The above results revealed upregulated mGluR1 protein and downregulated HCN1 protein at 1 day post-SE in the hippocampal CA1 region. This contrasting pattern of expression led us to hypothesize that the two proteins might be correlated. Previous studies have reported that HCN1 and mGluR1 are co-localized in the soma and apical dendrites of anterior cingulate cortex layer 5 pyramidal neurons (Gao et al., 2016). Therefore, we applied double immunofluorescence labeling to analyze their relationship in the hippocampal CA1 region in experiment 1. The results revealed that HCN1 and mGluR1 were co-localized in hippocampal CA1 pyramidal neurons (Figure 4D).
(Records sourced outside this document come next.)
/-- TOD_TIMEOUT: nothing until TOD_TMO seconds have passed without a valid sentence. -/
def execTodTimeout (s : State) : Host.Outcome State Fault Refusal :=
  onCore .todTimeout s fun s =>
    match s.time.todLast with
    | some t =>
      if s.flag TB_CTRL_GM_MODE ∧ t + s.get TB_TOD_CFG_TOD_TMO * 1000000000 ≤ s.time.mono then
        let s := { s with time := { s.time with todLast := none, todTai := none, ppsTai := none } }
        if s.get TB_STATUS_SRC = 3 then s.sourceLost else s
      else s
    | none => s

/-- TAI_SECOND: the boundary of a second not yet acted on: source 8, and the pulse where it is permitted. -/
def execTaiSecond (s : State) : Host.Outcome State Fault Refusal :=
  onCore .taiSecond s fun s =>
    let sec := s.time.tai / 1000000000
    if 16 ≤ s.time.tai % 1000000000 ∨ sec = s.time.lastSecond then s
    else
      let s := State.fire { s with time := { s.time with lastSecond := sec } } 8
      if s.ppsAllowed then
        State.emit { s with time := { s.time with
          ppsOutEnds := some (s.time.mono + s.get TB_PPS_CFG_OUT_WIDTH * 1000000)
          todTxFrom := some s.time.mono } } (.ppsOut (!s.flag TB_PPS_CFG_OUT_POL))
      else s

/-- PPS_OUT_END. -/
def execPpsOutEnd (s : State) : Host.Outcome State Fault Refusal :=
  onCore .ppsOutEnd s fun s =>
    match s.time.ppsOutEnds with
    | some t => if t ≤ s.time.mono then State.emit { s with time := { s.time with ppsOutEnds := none } } (.ppsOut (s.flag TB_PPS_CFG_OUT_POL)) else s
    | none => s

/-- The UTC second that a TAI second to come will be, and whether it is second 60 of a leap pending (R55, R56). -/
def State.utcNamed (s : State) (sec : Nat) : Nat × Bool :=
  let u := ((sec : Int) - s.utcOffset).toNat
  if s.inserting sec then (u, true)
  else if s.inserting (sec - 1) then (u - 1, false)
  else if s.leapDel ∧ (u + 1) % 86400 = 0 ∧ s.leapBefore sec then (u + 1, false)
  else (u, false)

/-- TOD_TX_SEND: between 100 and 500 ms after a pulse, the UTC second of the next pulse. -/
def execTodTxSend (s : State) : Host.Outcome State Fault Refusal :=
  onCore .todTxSend s fun s =>
    match s.time.todTxFrom with
    | some t =>
      if s.flag TB_CTRL_TOD_TX_EN ∧ t + 100000000 ≤ s.time.mono ∧ s.time.mono ≤ t + 500000000 then
        State.emit { s with time := { s.time with todTxFrom := none } }
          (.todSentence (s.utcNamed (s.time.tai / 1000000000 + 1)).1 (s.utcNamed (s.time.tai / 1000000000 + 1)).2)
      else s
    | none => s

/-! ### Host commands (R44, R311) -/

/-- TIME_ACQUIRE. -/
def execTimeAcquire (h : CmdHeader) (s : State) : Host.Outcome State Fault Refusal :=
  onCore (.timeAcquire h) s fun s => s.command h 0x80 none none fun s =>
    if (s.timeState = tsFreerun ∨ s.timeState = tsFault) ∧ s.flag TB_STATUS_SRC_VALID then
      let s := s.acquire
      s.finish h 0x80 stOk 0 (s.word TB_STATUS)
    else s.finish h 0x80 stState 0 (s.word TB_STATUS)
Figure 5|Western blot analysis and immunofluorescence staining showing HCN1 and mGluR1 protein expression after SE in the presence of DHPG or LY367385.
Previous studies have shown that the activation of mGluRs potentially reduces HCN channels function by altering kinase activity and inducing entorhinal cortex plasticity (Brager and Johnston, 2007). The results of the present study revealed the upregulation of EAAT2, which subsequently activated mGluR1. Moreover, HCN1 channel protein was downregulated almost simultaneously, especially at 1 day post-SE. Double immunofluorescence labeling results in experiment 1 indicated that mGluR1 and HCN1 were co-localized in hippocampal CA1 pyramidal neurons. Thus, we hypothesized that increased glutamate after SE may activate mGluR1 expression, thereby inhibiting HCN1 channel to test this hypothesis, we evaluated the effect of mGluR1 agonist and antagonist on HCN1 channel. In part I of experiment 2, groups without PTZ administration showed no spontaneous epileptic seizures after the intracerebroventricular injection of drugs. Next, we evaluated changes in the expression of mGluR1 and HCN1 proteins in our model via western blot assays and immunofluorescence staining. The results revealed the significant downregulation of HCN1 total protein in the DHPG group (P < 0.05), whereas mGluR1 protein was significantly upregulated in the DHPG group compared with that in the NS group (P < 0.01; Figure 5A–C). This effect simulated the alteration in HCN1 and mGluR1 protein at 1 day post-SE. These results imply that mGluR1 activation simultaneously upregulated mGluR1 and downregulated HCN1. Moreover, total HCN1 protein was slightly upregulated in the LY367385 group, although this was not significantly different compared with that in the NS group (P > 0.05; Figure 5A–C). Conversely, mGluR1 protein was significantly downregulated in the LY367385 compared with that in the control group (P < 0.05; Figure 5A–C). The results from double immunofluorescence labeling corroborated those from western blot assays (Figure 5D–F).